Jeudi 31 Mars Séance n°6
English version
Double dose d’hôpital aujourd’hui – le rendez-vous habituel avec Schwarzy, le Terminator, plus une visite chez le Dr Érection.
Non, bien sûr que ce n’est pas son vrai nom, mais cela décrit bien ce qu’il fait. Le Docteur Érection est un spécialiste du « bambou ». Si Monsieur Bambou est mal en point, il va essayer de vous le réparer.
Le mien se porte plutôt bien pour le moment, mais je voulais quelques conseils sur ce que je devais faire pour limiter les dégâts, face au bombardement de rayons X que subit actuellement la partie basse de mon corps.
Je sais déjà qu’il y a 60 à 70% de risque que mon voyage au pays des rayons me laisse définitivement impuissant.
L’impuissance est un sujet que la plupart des gens n’aiment pas aborder. Personnellement, cela ne me dérange pas. Si vous n’êtes pas choqué par la chose, continuez votre lecture. Si cela vous gêne un tant soit peu, et bien, revenez demain !
Vous êtes toujours là ? Parfait.
Le médecin m’a donc conseillé de continuer à prendre mes comprimés de Cialis (en augmentant légèrement la dose), de recommencer à utiliser la pompe à vide et de continuer à faire mes exercices du plancher pelvien. L’objectif étant de préserver la circulation sanguine, le tonus musculaire ainsi que… la longueur du pénis (!), autant que possible. En faisant tout cela, si jamais cela se passe mal, les différents traitements disponibles auront une meilleure chance de succès.
J’ai déjà eu recours aux services du Dr Érection – après que l’opération pour enlever ma prostate cancéreuse m’ait laissé avec ce qu’on appelle cliniquement des troubles de la fonction érectile.
Je ne me suis jamais considéré comme un macho. Je n’ai jamais pensé que mon identité soit définie par mon zgeg ou par sa taille.
Je n’aurai donc jamais imaginé être à ce point déboussolé quand je me suis trouvé incapable d’obtenir une érection.
C’est d’autant plus incompréhensible que ma fabuleuse partenaire a fait un travail fantastique en me poussant à découvrir de nouvelles façons de nous exprimer notre amour.
Sans vouloir trop entrer dans les détails, je tiens à dire deux choses importantes à ceux qui sont confrontés à l’impuissance, de près ou de loin.
Tout d’abord, on peut très bien avoir un orgasme sans érection.
Et surtout, même si les rapports sexuels sont sans pénétration, il est tout à fait possible d’éprouver cette extraordinaire sensation de fusion, l’essence-même de la passion que l’on ressent en faisant l’amour.
Mais malgré tout cela, malgré toutes les nouvelles sensations extraordinaires que nous avons pu éprouver, malgré la diversité et l’imagination dans la façon de nous exprimer notre amour, je me suis senti diminué.
Cela a un peu porté ombrage à l’excellente récupération de l’opération que j’ai eue par ailleurs. Une fois le cathéter enlevé, je n’ai quasiment pas eu de problèmes d’incontinence. Semaine après semaine, je me suis senti de plus en plus fort et en forme, même si j’éprouvais régulièrement le besoin de faire une sieste au cours de la journée.
Et pourtant, pourtant…
Il me manquait quand même quelque chose.
J’ai donc facilement trouvé la motivation pour faire mes exercices du plancher pelvien, six fois par jour. Et aussi pour supporter l’humiliation quelque peu comique provoquée par l’utilisation quotidienne de la pompe.
Au bout d’environ quatre mois, cela a commencé à porter ses fruits et mes problèmes d’érection ont commencé à s’arranger. Et par la même occasion, la sensation d’être diminué ou estropié s’est estompée.

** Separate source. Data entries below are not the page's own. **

/-! ### Requests of the agent that issues -/

/-- The number under which a register of the agent that issues is awaited. -/
def State.numOf (s : State) (d : Reg) : Nat :=
  match s.cur with
  | .thread h => pendNum (s.thread h) d
  | .pump _ => d.toNat
/-- A request to the home of an address. A pump's has no thread; the last handle stands for it. -/
def State.farReq (s : State) (va : Word) (p : Phys) (op : FarOp) : FarReq :=
  { h := match s.cur with | .thread h => h | .pump _ => 4095
    pump := match s.cur with | .thread _ => none | .pump c => some c
    va := va, addr := p.key, key := p.ks, sa := p.sa, op := op }
/-- The registers that an answer on its way will write, by number: the agent, the cycle of issue, the registers. -/
def answersTo : Event → Option (Agent × Nat × List Nat)
  | .farAccessPerform r => match r.op with
    | .load rd _ _ _ => some (reqAgent r, r.sent, [rd])
    | .fill (some (rd, _, _, _)) => some (reqAgent r, r.sent, [rd])
    | .amo _ _ _ _ rd _ => some (reqAgent r, r.sent, [rd])
    | _ => none
  | .tqRequestPerform r => match r.op with
    | .try_ ns _ => some (.thread r.h, r.sent, ns)
    | _ => none
  | .tqAnswer r _ => match r.op with
    | .try_ ns _ => some (.thread r.h, r.sent, ns)
    | _ => none
  | _ => none
/-- A later instruction of the agent has a result on its way to the register. -/
def State.laterResult (s : State) (a : Agent) (sent n : Nat) : Bool :=
  let early (at_ : Nat) : Bool := match a with | .thread h => s.earlyLoad h at_ | .pump _ => false
  let is (e : Event) : Bool := (answersTo e).any fun x => x.1 = a && sent < x.2.1 && x.2.2.contains n && !early x.2.1
  s.anyEvent is
/-- Whether register n still awaits the result of the agent's instruction of cycle `sent`: no later instruction has written it
since, and none has a result on its way to it (R9, R23). -/
def State.awaitsResult (s : State) (a : Agent) (sent n : Nat) : Bool :=
  (match a with
    | .thread h => (s.thread h).born ≤ sent && tfind (s.thread h).pend n = some none
    | .pump c => (s.pump c).since ≤ sent && tfind (s.pump c).pend n = some none) && !s.laterResult a sent n
/-- The answer of a load that others of the gang have still to issue (R28). -/
def earlyAnswer (h sent : Nat) (v : Word) (s : State) : State :=
  match (s.thread h).gang with
  | none => s
  | some (leader, _, j) =>
    let put (e : GangInsn) : GangInsn := match tfind e.early j with
      | some x => if e.at_.getD j 0 = sent then { e with early := tset e.early j { x with val := some v } } else e
      | none => e
    { s with gangs := tmod {} s.gangs leader fun g => { g with insns := g.insns.map put } }
/-- The reply of a load or AMO writes its register (R284, R296). -/
def deliver (r : FarReq) (rd : Nat) (usable : Option (Option Nat)) (v : Word) (s : State) : State :=
  let settle (l : Table (Option Nat)) : Table (Option Nat) := match usable with
    | none => terase l rd
    | some c => tset l rd c
  if r.pump.isNone && s.earlyLoad r.h r.sent then earlyAnswer r.h r.sent v s
  else if rd = 0 || !s.awaitsResult (reqAgent r) r.sent rd then s else
  match r.pump with
  | none => s.modThread r.h fun t => { t.setNum rd v with pend := settle t.pend }
  | some c => s.modPump c fun p => { p with seq := p.seq.put (BitVec.ofNat 5 rd) v, pend := settle p.pend }
/-- The value of a load (R282). -/
def loadValue (size : Nat) (nat : Bool) (bs : List Byte) : Word :=
  if nat || size = 8 then wordOfBytes bs else BitVec.ofInt 64 (signedOf (8 * size) (ofBytes bs))
/-- The first two checks of R283. -/
def addrCheck (a : Word) (size : Nat) : Option (Nat × Word) :=
  if wfield a 63 56 ≠ 0 then some (5, a) else if a.toNat % size ≠ 0 then some (4, a) else none
/-- A pump reaches no other device and no host memory (R329). -/
def State.ownDevice (s : State) (a : Word) (p : Phys) (f : State → State) : State :=
  match s.cur with
  | .thread _ => f s
  | .pump _ => if 2 ^ 51 ≤ p.key then s.trap 6 a else f s
/-- An access that the first-level cache serves waits for the agent's uncached accesses to the same bank (R270). -/
def State.cachedWaits (s : State) (key : Nat) : Bool :=
  s.reqs.any fun q => reqBy q s.cur && !reqCached q && s.bankOf q.addr = s.bankOf key
/-- A load of the sector by the same thread is still on its way: a store does not pass it (R266). -/
def State.loadsSector (s : State) (key : Nat) : Bool :=
  s.reqs.any fun q => reqBy q s.cur && q.addr / 64 = key / 64 && match q.op with
    | .fill (some _) => true
    | _ => false
/-! ### LD and ST (R282-R284) -/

La vie n’était plus tout-à-fait la même ; vos orgasmes changent sans éjaculation (la fonction principale de la prostate est de produire le liquide séminal, donc une fois qu’on vous l’a retirée, vous ne pourrez plus jamais éjaculer). Mais la vie était belle.
Voilà pourquoi j’ai du mal à envisager l’éventualité que Monsieur Bambou me laisse de nouveau en plan, cette fois de façon permanente. Je peux faire face à l’idée de rapports sexuels sans pénétration. Ce que je redoute, c’est d’éprouver à nouveau cette sensation d’être diminué, comme estropié.

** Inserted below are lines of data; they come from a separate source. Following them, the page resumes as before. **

-- ==== Sys2Proof/Machine/Atomic.lean ====
section
/-! DEFINITION. AMO and RED (R293-R296). -/

namespace Sys2Proof.Machine

/-- The acquire and release of SCOPE and KIND (R293). -/
def amoAcq (q : BitVec 3) (k : BitVec 2) : Option Nat := if k = 1 || k = 3 then some q.toNat else none
def amoRel (q : BitVec 3) (k : BitVec 2) : Option Nat := if k = 2 || k = 3 then some q.toNat else none
/-- The access size of D (R293). -/
def amoSize (w : BitVec 1) : Nat := if w = 1 then 8 else 4
/-- The core's copy of the word's sector is written back and dropped before the request leaves (R250). -/
def State.dropSector (s : State) (key : Nat) : State :=
  match s.cur with
  | .pump _ => s
  | .thread h =>
    (s.flush h (· = key / 64)).modCore (coreOf h) fun k => { k with l1 := terase k.l1 (key / 64) }
/-- The checks, the translation, and the request's way (R283, R294, R296). -/
def atomicGo (acq : Option Nat) (a : Word) (size : Nat) (s : State) (f : Phys → Nat → State → State) : State :=
  s.ordered acq.isSome fun s => s.withPhys a .rw fun p n s => s.ownDevice a p fun s =>
    if s.tileWaits (linesOf p.key size) || s.loadsSector p.key then s.stalls
    else f p n (s.dropSector p.key)
/-- R294, R296. No later instruction issues before the flags of FADD and FMAX (R295). -/
def amo (i : Instr) (op : AmoOp) (q : BitVec 3) (k : BitVec 2) (w : BitVec 1) (b a d : Reg) (s : State) : Ans :=
  let size := amoSize w
  checkedBy i (fun s => addrCheck (s.getX a) size) s fun s =>
    atomicGo (amoAcq q k) (s.getX a) size s fun p n s =>
      let r := s.farReq (s.getX a) p (.amo op size (s.getX b) (s.getX d) (s.numOf d) (amoAcq q k))
      let s := match op with
        | .fadd | .fmax => s.modSelf fun t => { t with pend := tset t.pend flagsNum none, insn := s.issue.insn }
        | _ => s
      (((s.retires (amoAcq q k)).await d none).sendWith (amoRel q k) r n).pass 4
/-- R283's address checks; RED.FADD looks at the alignment first (R229, log 19). -/
def redCheck (op : AmoOp) (a : Word) (size : Nat) : Option (Nat × Word) :=
  if op = .fadd && a.toNat % size ≠ 0 then some (4, a) else addrCheck a size
/-- R229, R294: RED retires at issue. -/
def red (i : Instr) (op : AmoOp) (q : BitVec 3) (k : BitVec 2) (w : BitVec 1) (b a : Reg) (s : State) : Ans :=
  let size := amoSize w
  checkedBy i (fun s => redCheck op (s.getX a) size) s fun s =>
    atomicGo none (s.getX a) size s fun p n s =>
      (s.sendWith (amoRel q k) (s.farReq (s.getX a) p (.red op size (s.getX b))) n).pass 4

/-- R294. -/
def execAmoAdd (q : BitVec 3) (k : BitVec 2) (w : BitVec 1) (b a d : Reg) (s : State) : Ans :=
  amo (.amoAdd q k w b a d) .add q k w b a d s
/-- R294. -/
def execAmoAnd (q : BitVec 3) (k : BitVec 2) (w : BitVec 1) (b a d : Reg) (s : State) : Ans :=
  amo (.amoAnd q k w b a d) .and q k w b a d s
/-- R294. -/
def execAmoOr (q : BitVec 3) (k : BitVec 2) (w : BitVec 1) (b a d : Reg) (s : State) : Ans :=
  amo (.amoOr q k w b a d) .or q k w b a d s
/-- R294. -/
def execAmoXor (q : BitVec 3) (k : BitVec 2) (w : BitVec 1) (b a d : Reg) (s : State) : Ans :=
  amo (.amoXor q k w b a d) .xor q k w b a d s
/-- R294. -/
def execAmoMin (q : BitVec 3) (k : BitVec 2) (w : BitVec 1) (b a d : Reg) (s : State) : Ans :=
  amo (.amoMin q k w b a d) .min q k w b a d s
/-- R294. -/
def execAmoMax (q : BitVec 3) (k : BitVec 2) (w : BitVec 1) (b a d : Reg) (s : State) : Ans :=
  amo (.amoMax q k w b a d) .max q k w b a d s
/-- R294. -/
def execAmoMinn (q : BitVec 3) (k : BitVec 2) (w : BitVec 1) (b a d : Reg) (s : State) : Ans :=
  amo (.amoMinn q k w b a d) .minn q k w b a d s
/-- R294. -/
def execAmoMaxn (q : BitVec 3) (k : BitVec 2) (w : BitVec 1) (b a d : Reg) (s : State) : Ans :=
  amo (.amoMaxn q k w b a d) .maxn q k w b a d s
/-- R294. -/
def execAmoSwap (q : BitVec 3) (k : BitVec 2) (w : BitVec 1) (b a d : Reg) (s : State) : Ans :=
  amo (.amoSwap q k w b a d) .swap q k w b a d s
/-- R294. -/
def execAmoCas (q : BitVec 3) (k : BitVec 2) (w : BitVec 1) (b a d : Reg) (s : State) : Ans :=
  amo (.amoCas q k w b a d) .cas q k w b a d s
/-- R294, R295. -/
def execAmoFadd (q : BitVec 3) (k : BitVec 2) (b a d : Reg) (s : State) : Ans :=
  amo (.amoFadd q k b a d) .fadd q k 0 b a d s
/-- R294, R295. -/
def execAmoFmax (q : BitVec 3) (k : BitVec 2) (b a d : Reg) (s : State) : Ans :=
  amo (.amoFmax q k b a d) .fmax q k 0 b a d s
/-- R294. -/
def execRedAdd (q : BitVec 3) (k : BitVec 2) (w : BitVec 1) (b a : Reg) (s : State) : Ans :=
  red (.redAdd q k w b a) .add q k w b a s
/-- R294. -/
def execRedAnd (q : BitVec 3) (k : BitVec 2) (w : BitVec 1) (b a : Reg) (s : State) : Ans :=
  red (.redAnd q k w b a) .and q k w b a s
/-- R294. -/
def execRedOr (q : BitVec 3) (k : BitVec 2) (w : BitVec 1) (b a : Reg) (s : State) : Ans :=
  red (.redOr q k w b a) .or q k w b a s
/-- R294. -/
def execRedXor (q : BitVec 3) (k : BitVec 2) (w : BitVec 1) (b a : Reg) (s : State) : Ans :=
  red (.redXor q k w b a) .xor q k w b a s
/-- R294. -/
def execRedMin (q : BitVec 3) (k : BitVec 2) (w : BitVec 1) (b a : Reg) (s : State) : Ans :=
  red (.redMin q k w b a) .min q k w b a s
/-- R294. -/
def execRedMax (q : BitVec 3) (k : BitVec 2) (w : BitVec 1) (b a : Reg) (s : State) : Ans :=
  red (.redMax q k w b a) .max q k w b a s
/-- R294. -/
def execRedMinn (q : BitVec 3) (k : BitVec 2) (w : BitVec 1) (b a : Reg) (s : State) : Ans :=
  red (.redMinn q k w b a) .minn q k w b a s
/-- R294. -/
def execRedMaxn (q : BitVec 3) (k : BitVec 2) (w : BitVec 1) (b a : Reg) (s : State) : Ans :=
  red (.redMaxn q k w b a) .maxn q k w b a s
/-- R294, R229, R295. -/
def execRedFadd (q : BitVec 3) (k : BitVec 2) (b a : Reg) (s : State) : Ans :=
  red (.redFadd q k b a) .fadd q k 0 b a s
/-- R294, R229, R295. -/
def execRedFmax (q : BitVec 3) (k : BitVec 2) (b a : Reg) (s : State) : Ans :=
  red (.redFmax q k b a) .fmax q k 0 b a s

end Sys2Proof.Machine
end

Comme je l’ai déjà expliqué, il n’a pas été facile de décider d’entreprendre ce voyage. Mais je me suis aperçu qu’en fin de compte, ce que je redoutais le plus, c’était de laisser ces saloperies de cellules cancéreuses encore actives libres de continuer à se multiplier.
Alors on continue le chemin en sifflant joyeusement, d’un pas vif et léger, plein de subtiles promesses.